Collected data
::::::::

/-- VADD (R159). -/
def execVadd (h : Hdr) (o : V3) (s : State) : Out :=
  runArith (.vadd h o) h o 2 (fun md l => fAdd md (fArg l 0) (fArg l 1)) (fun l => iArg l 0 + iArg l 1) s
/-- VSUB (R159). -/
def execVsub (h : Hdr) (o : V3) (s : State) : Out :=
  runArith (.vsub h o) h o 2 (fun md l => fAdd md (fArg l 0) (fArg l 1).neg) (fun l => iArg l 0 - iArg l 1) s
/-- VMUL (R159). -/
def execVmul (h : Hdr) (o : V3) (s : State) : Out :=
  runArith (.vmul h o) h o 2 (fun _ l => fMul (fArg l 0) (fArg l 1)) (fun l => iArg l 0 * iArg l 1) s
/-- VFMA (R159). -/
def execVfma (h : Hdr) (o : V3) (s : State) : Out :=
  runArith (.vfma h o) h o 3 (fun md l => fFma md (fArg l 0) (fArg l 1) (fArg l 2)) (fun l => iArg l 0 * iArg l 1 + iArg l 2) s
/-- VFMS (R159). -/
def execVfms (h : Hdr) (o : V3) (s : State) : Out :=
  runArith (.vfms h o) h o 3 (fun md l => fFma md (fArg l 0) (fArg l 1) (fArg l 2).neg) (fun l => iArg l 0 * iArg l 1 - iArg l 2) s

/-- Order of the codes of a format with sign and magnitude, −0 below +0 (R160). -/
def codeKey (w c : Nat) : Int := if 2 ^ (w - 1) ≤ c then -(Int.ofNat (c - 2 ^ (w - 1))) - 1 else Int.ofNat c

/-- The smaller or the larger of two floating-point codes (R160). -/
def fPick (larger : Bool) (f : Fmt) (a b : Nat) : Nat × BitVec 5 :=
  let x := f.decode a
  let y := f.decode b
  if x.isNan || y.isNan then (nanOrMax f, fIf (x.isSnan || y.isSnan) fInv)
  else (if decide (codeKey f.width a ≤ codeKey f.width b) != larger then a else b, 0)

/-- The smaller or the larger of two integer codes, signed for signed types (R159). -/
def iPick (larger : Bool) (ty a b : Nat) : Nat :=
  let w := tyWidth ty
  let le := if tyUnsigned ty then decide (a ≤ b) else decide (sPat w a ≤ sPat w b)
  if le != larger then a else b

/-- The smaller or the larger of two codes of an arithmetic type. -/
def pick (larger : Bool) (ty a b : Nat) : Nat × BitVec 5 :=
  if ty ≤ 2 then fPick larger (tyFmt ty) a b else (iPick larger ty a b, 0)

/-- Meaning of `VMIN` and `VMAX`. -/
def runPick (i : Instr) (h : Hdr) (o : V3) (larger : Bool) (s : State) : Out :=
  let ty := o.ty.toNat
  let fs := vf2 o ty
  runV i h o fs false (rowShaped fs o false)
    (elemBody o false [tyWidth ty, tyWidth ty] 0 fun _ cs _ => flagged (pick larger ty (cs.getD 0 0) (cs.getD 1 0))) s

/-- VMIN (R159, R160). -/
def execVmin (h : Hdr) (o : V3) (s : State) : Out := runPick (.vmin h o) h o false s
/-- VMAX (R159, R160). -/
def execVmax (h : Hdr) (o : V3) (s : State) : Out := runPick (.vmax h o) h o true s

/-- Meaning of a word that computes codes from codes, without flags; `n` sources of type TY. -/
def runCode (i : Instr) (h : Hdr) (o : V3) (n : Nat) (f : Nat → List Nat → Nat) (s : State) : Out :=
  let ty := o.ty.toNat
  let fs := if n = 1 then vf1 o ty else vf2 o ty
  runV i h o fs false (rowShaped fs o false)
    (elemBody o false (List.replicate n (tyWidth ty)) 0 fun _ cs _ => plain (f (tyWidth ty) cs)) s

/-- Argument i of a list of codes. -/
def cArg (l : List Nat) (i : Nat) : Nat := l.getD i 0

/-- VABS (R159). -/
def execVabs (h : Hdr) (o : V3) (s : State) : Out :=
  let ty := o.ty.toNat
  runCode (.vabs h o) h o 1 (fun w l =>
    if ty ≤ 2 then cArg l 0 % 2 ^ (w - 1) else if tyUnsigned ty then cArg l 0 else toPat w (sPat w (cArg l 0)).natAbs) s
/-- VNEG (R159). -/
def execVneg (h : Hdr) (o : V3) (s : State) : Out :=
  let ty := o.ty.toNat
  runCode (.vneg h o) h o 1 (fun w l => if ty ≤ 2 then cArg l 0 ^^^ 2 ^ (w - 1) else toPat w (-(Int.ofNat (cArg l 0)))) s
/-- VAND (R161). -/
def execVand (h : Hdr) (o : V3) (s : State) : Out := runCode (.vand h o) h o 2 (fun _ l => cArg l 0 &&& cArg l 1) s
/-- VOR (R161). -/
def execVor (h : Hdr) (o : V3) (s : State) : Out := runCode (.vor h o) h o 2 (fun _ l => cArg l 0 ||| cArg l 1) s
/-- VXOR (R161). -/
def execVxor (h : Hdr) (o : V3) (s : State) : Out := runCode (.vxor h o) h o 2 (fun _ l => cArg l 0 ^^^ cArg l 1) s
/-- VSHL (R161). -/
def execVshl (h : Hdr) (o : V3) (s : State) : Out := runCode (.vshl h o) h o 2 (fun w l => (cArg l 0 <<< (cArg l 1 % w)) % 2 ^ w) s
/-- VSHR (R161). -/
def execVshr (h : Hdr) (o : V3) (s : State) : Out := runCode (.vshr h o) h o 2 (fun w l => cArg l 0 >>> (cArg l 1 % w)) s
/-- VSRA (R161). -/
def execVsra (h : Hdr) (o : V3) (s : State) : Out :=
  runCode (.vsra h o) h o 2 (fun w l => toPat w (sPat w (cArg l 0) / 2 ^ (cArg l 1 % w))) s

/-- A compare of `VCMP` (R162): the bit, and its flags. -/
def vCompare (ty cnd a b : Nat) : Bool × BitVec 5 :=
  let test := fun (x y : Int) => match cnd with
    | 0 => decide (x = y) | 1 => decide (x ≠ y) | 2 => decide (x < y) | _ => decide (x ≤ y)
  let w := tyWidth ty
  if ty ≤ 2 then
    let x := (tyFmt ty).decode a
    let y := (tyFmt ty).decode b
    let num := fun (c : Nat) => if 2 ^ (w - 1) ≤ c then -(Int.ofNat (c - 2 ^ (w - 1))) else Int.ofNat c
    (if x.isNan || y.isNan then cnd == 1 else test (num a) (num b), fIf (x.isSnan || y.isSnan) fInv)
  else if ty ≤ 8 && !tyUnsigned ty then (test (sPat w a) (sPat w b), 0)
  else (test (Int.ofNat a) (Int.ofNat b), 0)

/-- The flags of the elements that are written. -/
def maskFlags (v : VIn) (f : Nat → Nat → BitVec 5) : BitVec 5 :=
  (upTo v.n).foldl (fun a r => (upTo 64).foldl (fun a l => if (v.mask r).getLsbD l then a ||| f r l else a) a) 0

/-- VCMP (R162). -/
def execVcmp (h : Hdr) (o : V3) (s : State) : Out :=
  let ty := o.ty.toNat
  let w := tyWidth ty
  let fs := vf2 o ty
  runV (.vcmp h o) h o fs false (rowShaped fs o false)
    (fun m v =>
      let c := fun (r l : Nat) =>
        vCompare ty (o.dst.toNat / 8) ((v.elem 0 r l).toNat % 2 ^ w) ((v.elem 1 r l).toNat % 2 ^ w)
      (m.putMask (o.dst.toNat % 8) v fun r l => (c r l).1).afterFlags (maskFlags v fun r l => (c r l).2)) s

/-- Run a word on whole masks, without vector operands. -/
def runMasks (i : Instr) (h : Hdr) (body : Mach → VIn → Res) (s : State) : Out :=
  issueWord i h Ports.none (fun m _ => body m ⟨[], 16, effMask m.k.vec h, BitVec.allOnes 64⟩) s

/-- KOP (R163). -/
def execKop (h : Hdr) (o : V3) (s : State) : Out :=
  runMasks (.kop h o) h (fun m v =>
    let tt := o.s2.toNat / 16
    let bit := fun (r l : Nat) =>
      tt.testBit (2 * b2n ((m.k.vec.mask (o.s1.toNat % 8) r).getLsbD l) + b2n ((m.k.vec.mask (o.s2.toNat % 8) r).getLsbD l))
    .done (m.putMask (o.dst.toNat % 8) v bit)) s

/-- KPOP (R164). -/
def execKpop (h : Hdr) (o : V3) (s : State) : Out :=
  runMasks (.kpop h o) h (fun m v =>
    let n := ((upTo 16).map fun r => popCount 64 (m.k.vec.mask (o.s1.toNat % 8) r &&& v.mask r).toNat).sum
    .done (if m.active h then m.str fun t => t.setReg o.dst.toNat (W n) else m)) s

/-- KMOV (R165). -/
def execKmov (h : Hdr) (o : V3) (s : State) : Out :=
  let ty := o.ty.toNat
  let fs := vf1 o ty
  runV (.kmov h o) h o fs false (rowShaped fs o false)
    (fun m v => .done (m.putMask o.dst.toNat v fun r l => (v.elem 0 r l).toNat % 2 ^ tyWidth ty != 0)) s

/-- VSEL (R166): every element of the shape is written whatever the mask, but under G = 0 with GN = 1, where the word makes
its traffic and nothing else (R60, log 54). -/
def execVsel (h : Hdr) (o : V3) (s : State) : Out :=
  let fs := vf2 o o.ty.toNat
  runV (.vsel h o) h o fs false (rowShaped fs o false)
    (fun m v =>
      let rows := (upTo v.n).map fun r =>
        (upTo 64).map fun l => if (v.mask r).getLsbD l then v.elem 0 r l else v.elem 1 r l
      .done (if h.g = 0 && h.gn then m else m.putRows o.dst.toNat 0 (fun _ => BitVec.allOnes 64) rows)) s

/-- Meaning of a special function (R167). -/
def runSpecial (i : Instr) (h : Hdr) (o : V3) (fn : Nat) (s : State) : Out :=
  let fs := vf1 o 0
  runV i h o fs false (rowShaped fs o false)
    (elemBody o false [32] 0 fun m cs _ => flagged (specialF32 fn m.rmode (cArg cs 0))) s

/-- VRCP (R167). -/
def execVrcp (h : Hdr) (o : V3) (s : State) : Out := runSpecial (.vrcp h o) h o 0 s
/-- VSQRT (R167). -/
def execVsqrt (h : Hdr) (o : V3) (s : State) : Out := runSpecial (.vsqrt h o) h o 1 s
/-- VRSQ (R167). -/
def execVrsq (h : Hdr) (o : V3) (s : State) : Out := runSpecial (.vrsq h o) h o 2 s
/-- VEXP2 (R167). -/
def execVexp2 (h : Hdr) (o : V3) (s : State) : Out := runSpecial (.vexp2 h o) h o 3 s
/-- VLOG2 (R167). -/
def execVlog2 (h : Hdr) (o : V3) (s : State) : Out := runSpecial (.vlog2 h o) h o 4 s

/-- Convert one element (R168): a conversion to the same F or Q type changes NaNs alone. -/
def cvtElem (src dst mode : Nat) (sat5 : Bool) (c d : Nat) : RRes :=
  let x := (tyFmt src).decode c
  if src = dst && (src ≤ 2 || 9 ≤ src) && !x.isNan then plain c else convert (tyFmt dst) mode sat5 d x false

/-- VCVT (R168). -/
def execVcvt (h : Hdr) (o : V3) (s : State) : Out :=
  let src := parSel o.s2
  let fs := vf1 o src
  runV (.vcvt h o) h o fs false (rowShaped fs o false)
    (fun m v =>
      let mode := m.rmField (parRm o.s2).toNat
      elemBody o false [tyWidth src] mode (fun m cs d => cvtElem src o.ty.toNat mode m.sat5 (cArg cs 0) d) m v) s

::::::::

Set down, exactly as they appear above, all lines from the one that has "let fs := vf1 o ty" down to the one that has "let rows := (upTo v.n).map fun r =>", including those two and no others.

**OUTPUT BELOW**
  let fs := vf1 o ty
  runV (.kmov h o) h o fs false (rowShaped fs o false)
    (fun m v => .done (m.putMask o.dst.toNat v fun r l => (v.elem 0 r l).toNat % 2 ^ tyWidth ty != 0)) s

/-- VSEL (R166): every element of the shape is written whatever the mask, but under G = 0 with GN = 1, where the word makes
its traffic and nothing else (R60, log 54). -/
def execVsel (h : Hdr) (o : V3) (s : State) : Out :=
  let fs := vf2 o o.ty.toNat
  runV (.vsel h o) h o fs false (rowShaped fs o false)
    (fun m v =>
      let rows := (upTo v.n).map fun r =>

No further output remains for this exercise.